Please look for the string "management" below and report every line in which it occurs.

Start of Block

/-- The context that a transfer leaves to the sequencer. -/
def leaving (s : State) (i : Instr) (lnk : Bool) (target : Nat) : Ctx :=
  ((shown s i).cur.linked lnk (behind s i)).asking (.jump target)

theorem effect_transfer : effect s (transfer i q lnk tgt) = s.begin.setCur (leaving s i lnk (tgt (shown s i))) := by
  unfold leaving
  rw [← issNext_shown s i]
  cases lnk
  · exact shown_setCur _ _ _
  · exact ask_updCur_shown s i (fun c => c.write (.s 23) (shown s i).issNext 1) _

theorem asksFrom_leaving (s : State) (i : Instr) (lnk : Bool) (target : Nat) : s.begin.cur.AsksFrom (leaving s i lnk target) :=
  ((asksFrom_shown s i).trans (Ctx.asksFrom_linked _ _ _)).trans (Ctx.asksFrom_asking _ _)

theorem fly_leaving (s : State) (i : Instr) (lnk : Bool) (target : Nat) : (leaving s i lnk target).fly = s.begin.cur.fly ++ if lnk then
    [⟨s.begin.cur.bundleNo, s.begin.cur.bundleNo + 1, .s 23, behind s i, 0⟩] else [] := by
  rw [leaving, Ctx.fly_asking, Ctx.fly_linked, fly_shown, bundleNo_shown]

theorem steered_transfer : Steered s (transfer i q lnk tgt) := ⟨_, effect_transfer, asksFrom_leaving _ _ _ _, .jump _⟩

theorem issuable_transfer (ready : Ready s i q) : Issuable s (transfer i q lnk tgt) :=
  ⟨ready, faultOf_nil _ _, rfl, rfl, rfl, rfl, .inl rfl⟩

end Transfer

/-! ## Loop starts -/

section LoopStart

variable {len epi : Nat} {rot : Bool} {count : State → Nat}

/-- The context that a loop start with `k` iterations leaves to the sequencer, which is asked for `a`. -/
def starting (s : State) (i : Instr) (rot : Bool) (k : Nat) (a : After) : Ctx := ((shown s i).cur.staged rot k).asking a

theorem asksFrom_starting (s : State) (i : Instr) (rot : Bool) (k : Nat) (a : After) : s.begin.cur.AsksFrom (starting s i rot k a) :=
  ((asksFrom_shown s i).trans (Ctx.asksFrom_staged _ _ _)).trans (Ctx.asksFrom_asking _ _)

/-- The stage predicate that a LOOPR with `k` iterations has in flight, through ROT (R208). -/
def stageFly (s : State) (rot : Bool) (k : Nat) : List Fly :=
  if rot then [⟨s.begin.cur.bundleNo, s.begin.cur.bundleNo + 1, .q (physQ s.begin.cur.rot 8), if 0 < k then 1 else 0, 0⟩] else []

theorem fly_starting (s : State) (i : Instr) (rot : Bool) (k : Nat) (a : After) :
    (starting s i rot k a).fly = s.begin.cur.fly ++ stageFly s rot k := by
  rw [starting, Ctx.fly_asking, Ctx.fly_staged, fly_shown, bundleNo_shown, rot_shown, stageFly]

theorem kept_starting (s : State) (i : Instr) (rot : Bool) (k : Nat) (a : After) :
    (starting s i rot k a).li = s.begin.cur.li ∧ (starting s i rot k a).rot = s.begin.cur.rot ∧
      (starting s i rot k a).bundleNo = s.begin.cur.bundleNo ∧ (starting s i rot k a).fencing = s.begin.cur.fencing := by
  have asks := asksFrom_starting s i rot k a
  unfold Ctx.AsksFrom at asks
  rw [asks]
  exact ⟨rfl, rfl, rfl, rfl⟩

/-- What a loop start with `k` iterations and `epi` more asks for (R207). -/
def loopAsk (n len k epi : Nat) (rot : Bool) : After :=
  if k + epi = 0 then .jump (n + len) else .pushLoop ⟨n, n + len, k + epi, k, 0, rot⟩

theorem loopAsk_skips {n len k epi : Nat} {rot : Bool} (h : k + epi = 0) : loopAsk n len k epi rot = .jump (n + len) := if_pos h

theorem loopAsk_runs {n len k epi : Nat} {rot : Bool} (h : 0 < k + epi) :
    loopAsk n len k epi rot = .pushLoop ⟨n, n + len, k + epi, k, 0, rot⟩ := if_neg (by omega)

theorem effect_loopStart : effect s (loopStart i q len epi rot count) = s.begin.setCur (starting s i rot (count (shown s i))
    (loopAsk (behind s i) len (count (shown s i)) epi rot)) := by
  have asked (a : After) : (if rot then (shown s i).updCur fun c => c.write (c.dq 8) (if 0 < count (shown s i) then 1 else 0) 1
      else shown s i).ask a = s.begin.setCur (starting s i rot (count (shown s i)) a) := by
    cases rot
    · exact shown_setCur _ _ _
    · exact ask_updCur_shown s i (fun c => c.write (c.dq 8) (if 0 < count (shown s i) then 1 else 0) 1) _
  rw [← issNext_shown s i, ← asked, loopAsk]
  exact (apply_ite _ _ _ _).symm

theorem steered_loopStart : Steered s (loopStart i q len epi rot count) := by
  refine ⟨_, effect_loopStart, asksFrom_starting _ _ _ _ _, ?_⟩
  change Steers (loopAsk _ _ _ _ _)
  unfold loopAsk
  split
  · exact .jump _
  · exact .pushLoop _

end LoopStart

/-! ## LBREAK -/

theorem effect_lbreak : effect s (semLbreak q) = s.begin.setCur ((shown s (.lbreak q)).cur.asking .lbreak) :=
  shown_setCur _ _ _

theorem steered_lbreak : Steered s (semLbreak q) := ⟨_, effect_lbreak, (asksFrom_shown _ _).trans (Ctx.asksFrom_asking _ _), .lbreak⟩

end Sys2Proof
end

section
/-!
PROOFS. O22, O19, O20: the boundary test, transfers, and what the operations that steer the sequencer leave alone.
-/
namespace Sys2Proof

open Machine Laws

/-- Settles O22: the three branches of the boundary test. -/
theorem loopBoundary : Obligations.LoopBoundary := by
  intro addr nx c l ls
  refine ⟨boundary_elsewhere c, boundary_repeats c, fun here done => ?_⟩
  rw [boundary_leaves c here done]
  exact ⟨rfl, rfl, rfl⟩

section Quiet

variable {t : State} {p : Pres} {ops : List Instr}

/-- With no debug ring on a trace record goes nowhere (R245). -/
theorem ringRecord_off {d q : Nat} (off : (t.queue d q).dbg = 0) (rec : Bytes) : t.ringRecord d q rec = t := by
  unfold State.ringRecord
  simp [off, fld]

theorem trace_off {c : Ctx} (off : ∀ q, (t.queue c.die q).dbg = 0) (u b k x y : Nat) : t.trace u b c k x y = t := by
  unfold State.trace State.debugRecord
  generalize (t.die c.die).holders c.queue 2 = l
  induction l with
  | nil => rfl
  | cons h l ih => rw [List.foldl_cons, ringRecord_off (off h), ih]

theorem preemptLands_of_calm (calm : t.cur.preempt = false) : t.preemptLands = t := by
  unfold State.preemptLands
  rw [calm]
  rfl

theorem transferred_off (off : ∀ q, (t.queue t.cur.die q).dbg = 0) : t.transferred p = t.setCur (t.moved p) :=
  trace_off (by rw [State.die_moved]; exact off) _ _ _ _ _

/-- With no debug ring on and no pre-emption pending the sequencer's part of a bundle that steers it moves the context on, and a stall swap
that is due lands (R61, R133). -/
theorem finishBundle_steers (steers : Steers t.cur.after) (stop : p.stop = true) (off : ∀ q, (t.queue t.cur.die q).dbg = 0)
    (calm : t.cur.preempt = false) : t.finishBundle p ops = (t.setCur (t.moved p)).stallLands := by
  have still : (t.setCur (t.moved p)).preemptLands = t.setCur (t.moved p) :=
    preemptLands_of_calm (by rw [State.cur_setCur, State.preempt_moved, calm])
  generalize asks : t.cur.after = a at steers
  cases steers with
  | jump a => rw [State.finishBundle_jump stop asks, transferred_off off, still, ite_self]
  | pushLoop l => rw [State.finishBundle_pushLoop stop asks, still, ite_self]
  | lbreak => rw [State.finishBundle_lbreak stop asks, transferred_off off, still]

end Quiet

/-- The sequencer's part of a bundle that asks it leaves everything but the loops, ROT and what sequences bundles. -/
theorem frame_of_asksFrom {c : Ctx} {t : State} {p : Pres} (asks : c.AsksFrom t.cur) (runs : c.fencing = none) :
    CtxFrame { c with li := (t.moved p).li, rot := (t.moved p).rot, lbuf := (t.moved p).lbuf } (t.moved p) ∧
      (t.moved p).shadow = c.shadow := by
  unfold Ctx.AsksFrom at asks
  have frame := t.ctxFrame_moved (p := p) (by rw [asks]; exact runs)
  unfold CtxFrame at frame ⊢
  rw [asks] at frame
  exact ⟨frame, by rw [State.shadow_moved, asks]⟩

theorem steered_of_slot {s : State} {i : Instr} {o w : SlotSem} (steered : Steered s o) (own : semOf i = some o) (slot : semOf i = some w) :
    Steered s w := Option.some.inj (own.symm.trans slot) ▸ steered

/-- Every operation that transfers, starts a loop or leaves one acts on the issuing context alone, and steers the sequencer. -/
theorem steered_of_mem {qp disp21 ext sa len cnt10 epi : Nat} (s : State) :
    ∀ i ∈ [Instr.br qp disp21, .brExt qp disp21 ext, .call qp disp21, .callExt qp disp21 ext, .brs qp sa, .calls qp sa, .loop qp sa len,
      .loopi qp cnt10 len, .loopiExt qp cnt10 len ext, .loopr qp sa epi len, .lbreak qp], ∀ o, semOf i = some o → Steered s o := by
  simp only [List.forall_mem_cons, List.not_mem_nil, false_implies, implies_true, and_true]
  have transfers {i : Instr} {lnk : Bool} {tgt : State → Nat} (own : semOf i = some (transfer i qp lnk tgt)) :
      ∀ o, semOf i = some o → Steered s o := fun o => steered_of_slot steered_transfer own
  have starts {i : Instr} {e : Nat} {rot : Bool} {count : State → Nat} (own : semOf i = some (loopStart i qp len e rot count)) :
      ∀ o, semOf i = some o → Steered s o := fun o => steered_of_slot steered_loopStart own
  exact ⟨transfers rfl, transfers rfl, transfers rfl, transfers rfl, transfers rfl, transfers rfl, starts rfl, starts rfl, starts rfl,
    starts rfl, fun o => steered_of_slot steered_lbreak rfl⟩

/-- Settles O20: the effect is on the context alone, and so is the sequencer's part. -/
theorem controlOperationsFrame : Obligations.ControlOperationsFrame := by
  intro qp disp21 ext sa len cnt10 epi s i mem o slot ok calm off
  obtain ⟨c, eff, asks, steers⟩ := steered_of_mem s i mem o slot
  obtain ⟨-, -, -, runs, -⟩ := ok.1
  have left : (effect s o).cur = c := by rw [eff, State.cur_setCur]
  have kept : c.die = s.begin.cur.die ∧ c.preempt = s.begin.cur.preempt := by
    unfold Ctx.AsksFrom at asks
    rw [asks]
    exact ⟨rfl, rfl⟩
  have off' : ∀ q, ((effect s o).queue (effect s o).cur.die q).dbg = 0 := by
    intro q
    rw [left, kept.1, eff]
    exact (congrArg QueueSt.dbg (State.queue_begin s _ q)).trans (off q)
  refine ⟨(effect s o).moved (presOf s o.i), ?_, frame_of_asksFrom (left ▸ asks) runs⟩
  rw [issues_of_all_task rfl i mem o slot s ok (by simp), issued,
    finishBundle_steers (left ▸ steers) rfl off' (by rw [left, kept.2, calm]), eff, State.setCur_setCur]

/-- A transfer outside loops that is ready goes to its target (R205). -/
theorem exec_transfer {s : State} {i : Instr} {q : Nat} {lnk : Bool} {tgt : State → Nat} {target : Nat}
    (issues : exec i s = s.issue1 (transfer i q lnk tgt)) (goes : tgt (shown s i) = target) (ready : Ready s i q)
    (outside : s.begin.cur.li = []) :
    ∃ t : State, exec i s = .next t.stallLands ∧ t.cur.pc = (skipPads (s.begin.codeByte s.begin.curU s.begin.cur) 65536 target).1 ∧
      t.cur.grp = [] ∧ t.cur.fly = s.begin.cur.fly ++ if lnk then
        [⟨s.begin.cur.bundleNo, s.begin.cur.bundleNo + 1, .s 23, behind s i, 0⟩] else [] := by
  let e := effect s (transfer i q lnk tgt)
  have eff : e = s.begin.setCur (leaving s i lnk target) := by rw [← goes]; exact effect_transfer
  have left : e.cur = leaving s i lnk target := by rw [eff, State.cur_setCur]
  have asks := asksFrom_leaving s i lnk target
  have kept : (leaving s i lnk target).li = [] ∧ e.cur.fencing = none := by
    unfold Ctx.AsksFrom at asks
    rw [left, asks]
    exact ⟨outside, runs_of_ready ready⟩
  have heads : (leaving s i lnk target).heading (presOf s i) = (target, []) := by rw [← kept.1]; rfl
  have test : e.tested (presOf s i) = boundary (presOf s i).addr ((leaving s i lnk target).counted [])
      (skipPads (s.begin.codeByte s.begin.curU s.begin.cur) 65536 target).1 [] := by
    rw [eff, tested_setCur asks.codeByte, heads]
  have done : issued s (transfer i q lnk tgt) = if (e.tested (presOf s i)).2.2 then (e.transferred (presOf s i)).preemptLands.stallLands
      else (e.transferred (presOf s i)).stallLands := State.finishBundle_jump rfl (congrArg Ctx.after left)
  refine ⟨e.transferred (presOf s i), ?_, ?_, congrArg Ctx.grp (State.cur_transferred _ _), ?_⟩
  · rw [issues, issue1_issuable (issuable_transfer ready), done, test]
    rfl
  · rw [State.cur_transferred, State.pc_moved kept.2, test]
    rfl
  · rw [State.cur_transferred, State.fly_moved, test]
    exact fly_leaving s i lnk target
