-- ==== Sys2Proof/Syntax.lean ====
section
/-! DEFINITION. The instructions of the OZ9640: one constructor per row of the opcode table. The 186
32-bit instructions carry the fields of their format (R21), the 16 short forms those of R32. The 147
steps the table lists without an encoding are constructors too: the work of the engines, walkers,
links and controllers, with what the spec leaves to the device or to the outside as arguments. -/
namespace Sys2Proof

/-- RRR, MEM, MEM-S, ENG/SYS and FRG words (R21): S, d [15:10], a [21:16], b [27:22] and
x [31:28], which is the guard or the sub-op. -/
structure Rrr where
  s : BitVec 1
  d : BitVec 6
  a : BitVec 6
  b : BitVec 6
  x : BitVec 4
  deriving DecidableEq, Repr

/-- RRI words (R21): imm10 in [31:22]. -/
structure Rri where
  s : BitVec 1
  d : BitVec 6
  a : BitVec 6
  imm : BitVec 10
  deriving DecidableEq, Repr

/-- RI16 words (R21): imm16 in [31:16]. -/
structure Ri16 where
  s : BitVec 1
  d : BitVec 6
  imm : BitVec 16
  deriving DecidableEq, Repr

/-- BR words (R21): offset18 in [27:10], guard x in [31:28]. -/
structure Br where
  s : BitVec 1
  off : BitVec 18
  x : BitVec 4
  deriving DecidableEq, Repr

/-- BRL words (R21): offset22 in [31:10]. -/
structure Brl where
  s : BitVec 1
  off : BitVec 22
  deriving DecidableEq, Repr

/-- The 16-bit format (R32): d in [10:6], b in [15:11]. -/
structure H16 where
  s : BitVec 1
  d : BitVec 5
  b : BitVec 5
  deriving DecidableEq, Repr

/-- The access paths of R209, by observer class index (R29, R39). -/
inductive Path where
  | core | copy | matrix | comb | peer | host
  deriving DecidableEq, Repr

/-- What the host answers to an ATS Translation Request (R394). -/
inductive AtsReply where
  | page (host : W64) (r w : Bool)
  | absent
  | unsupported
  deriving DecidableEq, Repr

/-- What a peer asks of an exported region (R193, R403, R404): a read, a write, a `st.rel`, a write for an E or EIR page,
whose bytes travel encrypted with an IV and a tag, or an atomic. -/
inductive PeerOp where
  | read (n : Nat)
  | write (data : List Byte)
  | release (data : List Byte)
  | sealed (strong : Bool) (iv : BitVec 96) (data : List Byte) (tag : BitVec 128)
  | atomic (op size : Nat) (v : W128)
  deriving DecidableEq, Repr
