/-- A slice (R365, R366, R368, R374). -/
structure Slice where
  st : Nat
  prot : Bool
  dispw : Nat
  leasew : Nat
  stackw : Nat
  fsq : Nat
  barq : Nat
  rpq : Nat
  keyValid : Bool
  keyGen : Nat
  keyIx : Nat                -- which draws of the random generator its keys are
  deriving DecidableEq, Repr

/-- An SPDM session (R397, R410): the function it is bound to, whether its requester presented the module owner's
certificate, and its transcript hash at key-exchange finish. -/
structure Session where
  fn : Option Nat
  owner : Bool
  transcript : BitVec 512
  deriving DecidableEq, Repr

/-- A firmware bank (R415); `valid` says that its signature verifies and that nothing has marked it since. -/
structure FwBank where
  valid : Bool
  ver : Word
  svn : Nat
  bytes : List Byte
  deriving DecidableEq, Repr

/-- What the machine has sent outside: completions, interrupts, messages. -/
inductive OutMsg where
  | msix (f k : Nat)
  | mmioData (v : W64)
  | mmioUr
  | mmioDropped
  | atsRequest (f : Nat) (iova : Nat) (t ide : Bool)   -- its T bit, and whether it travels on the function's IDE stream (R389)
  | pageRequest (f : Nat) (iova : Nat) (t ide : Bool)
  | invalidateDone (tag : Nat)
  | accepted (what : Nat)
  | refused (what reason : Nat)
  | bytes (what : Nat) (b : List Byte)
  | peer (device : Nat) (b : List Byte)
  | collAck (device rank : Nat)                        -- a contribution of this device's rank has been applied (R407)
  | event (code arg : Nat)
  deriving DecidableEq, Repr

/-- A message for another device (R405): its channel, device and size in flits, the collective node that sends it, and
what it carries. -/
structure Msg where
  vc : Nat
  dev : Nat
  flits : Nat
  node : Option Nat
  body : OutMsg
  deriving DecidableEq, Repr

/-- The management controller (R369, R412, R415 to R427). -/
structure Mgmt where
  chanOwner : Tab Nat        -- channels not owned by slice 0; 65 is free, 66 being scrubbed (R384)
  coreOwner : Tab Nat
  leaseCyc : Nat
  banklim : Tab Nat          -- LIM where it is not 8
  slcArg : W64
  slcBusy : Bool
  slcOp : Nat
  slcResult : Nat
  slcCmd : W64
  slcPend : Option Nat               -- the result of a command that has done its work
  slcPhase : Bool                    -- REMCH or REMCORE refuses new accesses and waits for those in flight
  hflBase : W64
  hflEntries : Nat
  hflHead : Nat
  hflTail : Nat
  hflDropped : Nat
  hflWait : List (List Byte) := []   -- log records whose page is being translated, oldest first (R386)
  rstBusy : Bool
  rstLevel : Nat
  rstResult : Nat
  rstRun : Option (Nat × Nat × Nat)   -- level, kind, target of the reset in progress
  rstPend : Option Nat                -- its result, once it has done its work
  rstQueue : List (Nat × Nat × Nat)
  rstSaved : List (Nat × Nat)         -- contexts an engine reset saved, and the core (or 2048 + channel) that waits for them
  power : Nat
  pwrcap : Nat
  stage : Nat
  hold3 : Bool
  hold4 : Bool
  tripped : Bool
  temps : Tab Nat
  flow : Nat
  bankA : FwBank
  bankB : FwBank
  activeB : Bool
  minsvn : Nat
  fwstate : Nat
  failcnt : Nat
  reason : Nat
  boot : Nat
  syncSeq : Nat
  counters : Tab Nat         -- 16384 + port: flits sent again; the others as `State.countSlice` and `State.countError` say
  records : Tab (List W64)
  linksDown : List Nat
  hostLink : Nat := 0x63     -- speed and width codes of the host link (R420)
  sup : Nat := 128           -- scale-up ports up
  sout : Nat := 8            -- scale-out ports up
  vcs : Tab Nat              -- 4 * port + channel, where HOLD stands: the flits its sender still sends (R405)
  reserved : List Nat        -- the ports where a long message has its reservation
  linkQ : List Msg := []     -- the messages that wait for their channel or their reservation, oldest first
  disp : Tab Nat             -- function * 8 + level
  keyDraws : Nat
  invalidations : List (Nat × Nat × Nat × Nat)  -- tag, function, iova, pages
  nextTag : Nat
  rlBusy : Tab (List Nat)
  sessions : List Session := []       -- the SPDM sessions set up (R397, R410)
  via : Nat := 0                      -- the session the messages now handled arrive in; a number no session has, for none
  actHeld : List Nat                  -- the functions in RUN an activation has taken to QUIESCED (R417)
  deriving DecidableEq, Repr

/-- What the outside or the hardware makes happen next. `via` names the session of the messages that follow, `links`
gives the links' trained states (R420), `tdispReport` asks for a function's interface state (R391) and `certificate` for
the chain of a certificate slot (R397). -/
inductive Item where
  | ev (i : Instr)
  | run (strand : Nat)
  | tick
  | hostWrite (addr : Nat) (bytes : List Byte)
  | corrupt (sector : Nat)
  | retire (gran : Nat)
  | parity (chan bank pos : Nat)
  | badResult (chan bank : Nat)
  | residue (chan bank lane : Nat)
  | corrected (slice unit : Nat)
  | via (session : Nat)
  | links (host sup sout : Nat)
  | tdispReport (f : Nat)
  | certificate (slot : Nat)
  deriving DecidableEq, Repr

/-- The whole machine. -/
structure State where
  mem : List Host.Cell
  inflight : List Wr
  applied : List Wr
  gran : Tab Gran
  poison : List Nat
  rowver : Tab Nat
  l2bad : List (Nat × Nat)
  strands : Tab Strand
  cxs : Tab Cx
  insts : Tab Inst
  cur : Nat
  agenda : List Item
  clock : Nat
  turn : Nat                 -- whose turn it is when nothing is asked for: a strand's where it is even (the model's own)
  sweep : List Instr         -- the steps of the hardware that are still to be taken in this round (the model's own)
  freeCtr : Nat
  nextId : Nat
  dies : Tab Die
  cores : Tab Core
  chans : Tab Chan
  banks : Tab Bank
  units : Tab SCore          -- stack cores, by unit number
  nodes : Tab Node
  intake : List Nat
  funcs : Tab Func
  slices : Tab Slice
  mg : Mgmt
  out : List OutMsg
  deriving DecidableEq, Repr

/-- A fault ends a run of the model only where the spec says the place does not exist. No meaning of this
model raises one: an access the spec refuses is a trap, and a trap is a next state. Safe. -/
inductive Fault where
  | noSuchAddress
  deriving DecidableEq, Repr

/-- A refusal: an instruction without a meaning. `notModelled` is raised by an arm of `exec` alone. Safe. -/
inductive Refusal where
  | notModelled (mnemonic : String)
  deriving DecidableEq, Repr

/-! ## Reset (R365, R414) -/

/-- A function after a module cold reset: every register at its Reset value (R14). -/
def Func.reset : Func where
  regs := []
  sqHead := 0
  fqTail := 0
  mapgen := 0
  fqWait := []
  fqWaitOf := []
  fqPosted := []
  fqStuck := false
  replays := []
  saveAreas := []
  frames := []
  streams := List.replicate 8 ⟨false, 0, 0, 0⟩
  ifState := 0
  quiesce := none
  intcause := 0
  ide := none
  migKey := none
  migPeer := 0
  exportCtr := 0
  importCtr := 0
  meas5 := none
  heldLaunch := []

/-- Slice 0 after a module cold reset (R365); its parameters are notes/assumptions/7.md. -/
def Slice.zero : Slice where
  st := 1
  prot := false
  dispw := 1
  leasew := 1
  stackw := 1
  fsq := 64
  barq := 512
  rpq := 65536
  keyValid := true
  keyGen := 0
  keyIx := 0

/-- A slice that does not exist. -/
def Slice.absent : Slice where
  st := 0
  prot := false
  dispw := 0
  leasew := 0
  stackw := 1
  fsq := 0
  barq := 0
  rpq := 1
  keyValid := false
  keyGen := 0
  keyIx := 0

/-- The management controller after a module cold reset. -/
def Mgmt.reset : Mgmt where
  chanOwner := []
  coreOwner := []
  leaseCyc := 0x09C40
  banklim := []
  slcArg := 0
  slcBusy := false
  slcOp := 0
  slcResult := 0
  slcCmd := 0
  slcPend := none
  slcPhase := false
  hflBase := 0
  hflEntries := 0
  hflHead := 0
  hflTail := 0
  hflDropped := 0
  rstBusy := false
  rstLevel := 0
  rstResult := 0
  rstRun := none
  rstPend := none
  rstQueue := []
  rstSaved := []
  power := 0
  pwrcap := 5600
  stage := 0
  hold3 := false
  hold4 := false
  tripped := false
  temps := []
  flow := 3000
  bankA := ⟨true, 0, 0, []⟩
  bankB := ⟨false, 0, 0, []⟩
  activeB := false
  minsvn := 0
  fwstate := 0
  failcnt := 0
  reason := 0
  boot := 1
  syncSeq := 0
  counters := []
  records := []
  linksDown := []
  vcs := []
  reserved := []
  disp := []
  keyDraws := 1
  invalidations := []
  nextTag := 0
  rlBusy := []
  actHeld := []

/-- The machine right after a module cold reset: no thread, no node, memory zero, slice 0 with every
channel and core, every system register at its Reset value. -/
def State.reset : State where
  mem := []
  inflight := []
  applied := []
  gran := []
  poison := []
  rowver := []
  l2bad := []
  strands := []
  cxs := []
  insts := []
  cur := 0
  agenda := []
  clock := 0
  turn := 0
  sweep := []
  freeCtr := 0
  nextId := 1
  dies := []
  cores := []
  chans := []
  banks := []
  units := []
  nodes := []
  intake := []
  funcs := []
  slices := [(0, Slice.zero)]
  mg := Mgmt.reset
  out := []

End of Block

• _Problem solution_
/-- The management controller (R369, R412, R415 to R427). -/
/-- The management controller after a module cold reset. -/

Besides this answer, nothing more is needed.